→ **WORK INSTRUCTION**
Please copy every line of the data in which the string "isNone" appears.
Segment Start: THE RECORDS
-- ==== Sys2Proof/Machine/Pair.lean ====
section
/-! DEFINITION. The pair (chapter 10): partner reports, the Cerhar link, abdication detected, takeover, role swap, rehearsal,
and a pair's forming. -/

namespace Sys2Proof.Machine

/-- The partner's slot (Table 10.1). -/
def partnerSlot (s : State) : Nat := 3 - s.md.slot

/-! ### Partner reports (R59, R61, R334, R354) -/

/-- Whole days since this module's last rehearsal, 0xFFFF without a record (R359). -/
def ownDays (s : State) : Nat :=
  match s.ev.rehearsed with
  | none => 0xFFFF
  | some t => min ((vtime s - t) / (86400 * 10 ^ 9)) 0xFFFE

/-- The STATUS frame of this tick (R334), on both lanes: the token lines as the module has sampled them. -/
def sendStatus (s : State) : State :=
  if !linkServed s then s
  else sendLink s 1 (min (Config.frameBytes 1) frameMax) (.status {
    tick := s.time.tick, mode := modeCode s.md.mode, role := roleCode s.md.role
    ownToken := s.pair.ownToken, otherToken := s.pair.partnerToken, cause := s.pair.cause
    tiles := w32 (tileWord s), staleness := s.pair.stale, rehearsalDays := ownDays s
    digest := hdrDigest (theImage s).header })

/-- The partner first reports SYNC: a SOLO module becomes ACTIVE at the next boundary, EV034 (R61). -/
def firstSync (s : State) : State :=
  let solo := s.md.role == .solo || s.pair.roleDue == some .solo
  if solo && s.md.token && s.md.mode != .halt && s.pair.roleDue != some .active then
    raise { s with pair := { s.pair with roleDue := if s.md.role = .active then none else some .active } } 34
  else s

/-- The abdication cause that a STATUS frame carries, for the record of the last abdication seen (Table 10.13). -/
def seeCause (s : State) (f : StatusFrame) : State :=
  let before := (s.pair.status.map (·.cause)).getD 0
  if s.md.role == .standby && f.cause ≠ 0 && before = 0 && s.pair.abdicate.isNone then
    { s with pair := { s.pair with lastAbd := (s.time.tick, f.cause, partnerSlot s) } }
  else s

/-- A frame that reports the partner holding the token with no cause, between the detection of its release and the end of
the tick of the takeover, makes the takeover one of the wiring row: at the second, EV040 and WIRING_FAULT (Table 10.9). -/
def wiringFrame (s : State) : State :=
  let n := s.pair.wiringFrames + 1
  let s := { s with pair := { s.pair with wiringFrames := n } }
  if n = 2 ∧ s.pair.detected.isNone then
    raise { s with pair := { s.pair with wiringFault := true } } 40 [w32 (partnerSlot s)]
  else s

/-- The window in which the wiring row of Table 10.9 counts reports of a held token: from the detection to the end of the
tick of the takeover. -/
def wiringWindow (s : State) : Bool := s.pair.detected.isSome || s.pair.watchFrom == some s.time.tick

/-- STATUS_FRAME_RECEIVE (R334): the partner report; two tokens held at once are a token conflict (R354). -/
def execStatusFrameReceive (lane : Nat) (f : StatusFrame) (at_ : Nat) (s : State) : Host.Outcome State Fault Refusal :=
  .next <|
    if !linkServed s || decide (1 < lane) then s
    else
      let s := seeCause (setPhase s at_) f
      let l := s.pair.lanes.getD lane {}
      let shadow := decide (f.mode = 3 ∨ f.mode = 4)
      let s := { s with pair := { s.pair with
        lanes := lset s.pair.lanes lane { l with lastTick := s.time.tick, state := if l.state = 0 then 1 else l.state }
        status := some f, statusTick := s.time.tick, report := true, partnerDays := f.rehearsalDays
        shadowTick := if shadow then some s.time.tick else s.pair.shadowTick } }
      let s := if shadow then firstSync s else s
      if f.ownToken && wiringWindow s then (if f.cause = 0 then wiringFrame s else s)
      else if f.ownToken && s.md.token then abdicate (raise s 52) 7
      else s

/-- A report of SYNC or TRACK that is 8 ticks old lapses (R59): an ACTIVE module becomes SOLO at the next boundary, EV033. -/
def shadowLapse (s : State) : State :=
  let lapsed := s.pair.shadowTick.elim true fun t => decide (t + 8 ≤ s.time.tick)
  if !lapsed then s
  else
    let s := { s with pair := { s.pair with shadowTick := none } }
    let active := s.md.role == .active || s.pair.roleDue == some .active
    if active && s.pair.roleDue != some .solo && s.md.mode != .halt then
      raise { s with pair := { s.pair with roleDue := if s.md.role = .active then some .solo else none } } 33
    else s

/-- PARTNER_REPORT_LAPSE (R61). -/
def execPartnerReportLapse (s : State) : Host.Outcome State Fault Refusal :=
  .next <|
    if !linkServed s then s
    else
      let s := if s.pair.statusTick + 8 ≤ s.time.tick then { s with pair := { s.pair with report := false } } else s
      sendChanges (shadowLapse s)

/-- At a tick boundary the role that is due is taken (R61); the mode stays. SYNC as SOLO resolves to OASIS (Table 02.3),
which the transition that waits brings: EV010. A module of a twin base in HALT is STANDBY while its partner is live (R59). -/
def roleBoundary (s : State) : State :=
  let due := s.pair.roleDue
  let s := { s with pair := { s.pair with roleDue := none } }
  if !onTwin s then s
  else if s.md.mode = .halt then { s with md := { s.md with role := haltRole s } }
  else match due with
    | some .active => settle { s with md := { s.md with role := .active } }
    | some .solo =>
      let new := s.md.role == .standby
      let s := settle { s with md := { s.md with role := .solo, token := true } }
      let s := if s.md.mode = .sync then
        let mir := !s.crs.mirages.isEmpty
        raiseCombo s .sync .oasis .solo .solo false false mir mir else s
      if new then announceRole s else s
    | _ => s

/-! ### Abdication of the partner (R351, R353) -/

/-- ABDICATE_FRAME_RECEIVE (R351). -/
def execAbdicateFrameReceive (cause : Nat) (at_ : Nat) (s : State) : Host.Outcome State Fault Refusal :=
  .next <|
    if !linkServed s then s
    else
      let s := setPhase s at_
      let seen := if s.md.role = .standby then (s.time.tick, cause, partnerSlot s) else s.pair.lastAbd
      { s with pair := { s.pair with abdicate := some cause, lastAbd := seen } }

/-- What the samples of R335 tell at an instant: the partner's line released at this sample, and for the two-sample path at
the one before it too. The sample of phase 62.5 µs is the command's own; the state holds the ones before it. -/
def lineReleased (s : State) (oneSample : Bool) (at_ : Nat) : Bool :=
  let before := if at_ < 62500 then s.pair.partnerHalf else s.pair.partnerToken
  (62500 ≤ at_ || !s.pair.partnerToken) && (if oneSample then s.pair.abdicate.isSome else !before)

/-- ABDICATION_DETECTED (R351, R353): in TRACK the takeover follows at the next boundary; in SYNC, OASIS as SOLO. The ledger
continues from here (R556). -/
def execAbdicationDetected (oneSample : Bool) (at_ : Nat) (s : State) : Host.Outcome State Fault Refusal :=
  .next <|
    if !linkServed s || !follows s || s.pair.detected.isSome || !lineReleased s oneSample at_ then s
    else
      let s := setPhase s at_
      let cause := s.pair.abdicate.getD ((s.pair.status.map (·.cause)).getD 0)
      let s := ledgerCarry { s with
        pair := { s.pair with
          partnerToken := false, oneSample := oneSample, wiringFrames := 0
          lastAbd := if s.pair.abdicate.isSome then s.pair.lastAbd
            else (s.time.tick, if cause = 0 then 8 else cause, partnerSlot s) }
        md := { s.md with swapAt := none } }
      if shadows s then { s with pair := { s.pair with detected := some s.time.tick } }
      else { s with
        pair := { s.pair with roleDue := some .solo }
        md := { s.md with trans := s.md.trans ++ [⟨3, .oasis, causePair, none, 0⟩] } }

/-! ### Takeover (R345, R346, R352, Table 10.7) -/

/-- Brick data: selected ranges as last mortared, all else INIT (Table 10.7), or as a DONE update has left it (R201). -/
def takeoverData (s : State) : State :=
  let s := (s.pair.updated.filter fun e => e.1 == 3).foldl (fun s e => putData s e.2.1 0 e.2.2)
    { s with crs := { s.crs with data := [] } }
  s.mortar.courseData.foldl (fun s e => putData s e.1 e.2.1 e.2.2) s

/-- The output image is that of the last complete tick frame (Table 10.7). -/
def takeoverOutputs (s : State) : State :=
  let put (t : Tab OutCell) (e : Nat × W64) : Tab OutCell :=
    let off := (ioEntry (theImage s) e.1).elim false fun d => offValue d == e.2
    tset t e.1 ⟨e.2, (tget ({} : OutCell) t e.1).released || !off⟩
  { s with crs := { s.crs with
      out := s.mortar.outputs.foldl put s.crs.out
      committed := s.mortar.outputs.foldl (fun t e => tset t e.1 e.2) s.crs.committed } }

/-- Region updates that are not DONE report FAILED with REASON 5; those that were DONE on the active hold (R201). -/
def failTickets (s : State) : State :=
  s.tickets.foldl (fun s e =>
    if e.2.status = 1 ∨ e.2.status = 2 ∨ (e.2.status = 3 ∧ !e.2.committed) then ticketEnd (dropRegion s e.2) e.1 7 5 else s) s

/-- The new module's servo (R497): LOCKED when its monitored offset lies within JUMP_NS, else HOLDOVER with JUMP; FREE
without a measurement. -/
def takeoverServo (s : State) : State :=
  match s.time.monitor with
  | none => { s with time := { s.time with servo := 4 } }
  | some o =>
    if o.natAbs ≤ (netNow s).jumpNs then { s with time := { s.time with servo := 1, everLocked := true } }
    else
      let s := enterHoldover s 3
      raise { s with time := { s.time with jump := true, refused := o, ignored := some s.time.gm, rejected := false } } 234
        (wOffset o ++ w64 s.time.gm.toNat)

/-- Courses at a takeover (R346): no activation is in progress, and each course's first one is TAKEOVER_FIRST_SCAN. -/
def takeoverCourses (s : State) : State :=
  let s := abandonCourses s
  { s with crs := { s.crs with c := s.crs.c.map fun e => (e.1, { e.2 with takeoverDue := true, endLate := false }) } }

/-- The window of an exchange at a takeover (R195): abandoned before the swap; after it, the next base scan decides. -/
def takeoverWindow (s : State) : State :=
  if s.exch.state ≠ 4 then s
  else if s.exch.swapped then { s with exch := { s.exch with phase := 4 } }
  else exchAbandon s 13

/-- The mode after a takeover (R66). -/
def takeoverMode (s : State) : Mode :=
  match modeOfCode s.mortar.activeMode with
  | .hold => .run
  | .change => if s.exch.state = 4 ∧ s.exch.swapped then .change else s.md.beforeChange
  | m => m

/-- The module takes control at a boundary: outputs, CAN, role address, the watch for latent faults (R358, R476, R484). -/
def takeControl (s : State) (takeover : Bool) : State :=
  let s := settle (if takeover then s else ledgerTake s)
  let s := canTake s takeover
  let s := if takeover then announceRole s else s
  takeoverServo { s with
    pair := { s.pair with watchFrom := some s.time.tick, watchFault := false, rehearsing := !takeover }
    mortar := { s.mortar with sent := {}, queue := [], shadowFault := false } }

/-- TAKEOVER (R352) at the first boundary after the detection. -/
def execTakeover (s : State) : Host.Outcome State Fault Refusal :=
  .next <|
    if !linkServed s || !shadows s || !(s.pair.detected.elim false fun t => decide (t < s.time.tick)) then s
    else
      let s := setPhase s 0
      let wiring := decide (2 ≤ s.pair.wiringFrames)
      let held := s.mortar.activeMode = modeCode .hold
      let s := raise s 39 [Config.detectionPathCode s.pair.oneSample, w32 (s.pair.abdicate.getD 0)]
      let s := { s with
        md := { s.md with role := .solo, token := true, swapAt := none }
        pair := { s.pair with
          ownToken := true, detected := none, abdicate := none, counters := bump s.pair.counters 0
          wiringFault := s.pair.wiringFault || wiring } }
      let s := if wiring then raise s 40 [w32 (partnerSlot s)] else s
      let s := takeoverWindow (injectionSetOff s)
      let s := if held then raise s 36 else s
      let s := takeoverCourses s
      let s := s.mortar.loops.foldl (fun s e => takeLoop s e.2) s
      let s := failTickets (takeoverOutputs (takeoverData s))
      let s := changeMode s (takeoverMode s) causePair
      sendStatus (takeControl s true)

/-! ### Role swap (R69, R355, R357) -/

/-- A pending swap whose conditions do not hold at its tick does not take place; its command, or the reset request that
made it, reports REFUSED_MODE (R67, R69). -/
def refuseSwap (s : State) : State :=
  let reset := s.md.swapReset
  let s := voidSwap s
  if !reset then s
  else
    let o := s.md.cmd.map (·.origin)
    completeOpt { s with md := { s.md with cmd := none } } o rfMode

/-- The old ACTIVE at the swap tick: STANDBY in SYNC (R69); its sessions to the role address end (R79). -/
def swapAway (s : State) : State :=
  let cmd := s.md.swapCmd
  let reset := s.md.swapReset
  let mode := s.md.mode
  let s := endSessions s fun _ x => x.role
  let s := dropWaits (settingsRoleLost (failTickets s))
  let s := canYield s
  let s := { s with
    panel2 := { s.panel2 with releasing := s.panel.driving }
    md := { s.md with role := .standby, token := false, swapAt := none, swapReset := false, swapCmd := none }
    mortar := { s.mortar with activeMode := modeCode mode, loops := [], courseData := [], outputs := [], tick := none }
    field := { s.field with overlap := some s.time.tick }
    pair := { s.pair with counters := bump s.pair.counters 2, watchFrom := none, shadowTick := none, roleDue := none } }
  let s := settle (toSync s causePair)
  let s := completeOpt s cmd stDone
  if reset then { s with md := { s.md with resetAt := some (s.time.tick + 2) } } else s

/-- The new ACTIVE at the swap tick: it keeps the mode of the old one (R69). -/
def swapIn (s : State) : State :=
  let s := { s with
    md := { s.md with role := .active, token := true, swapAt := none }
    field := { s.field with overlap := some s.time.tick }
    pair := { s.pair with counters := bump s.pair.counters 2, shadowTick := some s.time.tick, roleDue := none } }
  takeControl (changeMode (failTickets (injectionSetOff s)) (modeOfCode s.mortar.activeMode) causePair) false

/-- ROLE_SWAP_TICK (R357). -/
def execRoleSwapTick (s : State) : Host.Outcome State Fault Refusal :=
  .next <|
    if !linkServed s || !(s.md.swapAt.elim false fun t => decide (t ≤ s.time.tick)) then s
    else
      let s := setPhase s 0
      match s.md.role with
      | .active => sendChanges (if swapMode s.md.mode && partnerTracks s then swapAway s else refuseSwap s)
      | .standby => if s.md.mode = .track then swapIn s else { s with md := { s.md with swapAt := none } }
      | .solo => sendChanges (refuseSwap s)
Segment End: THE RECORDS
→ **ANSWER TO THE EXERCISE**
  if s.md.role == .standby && f.cause ≠ 0 && before = 0 && s.pair.abdicate.isNone then
  if n = 2 ∧ s.pair.detected.isNone then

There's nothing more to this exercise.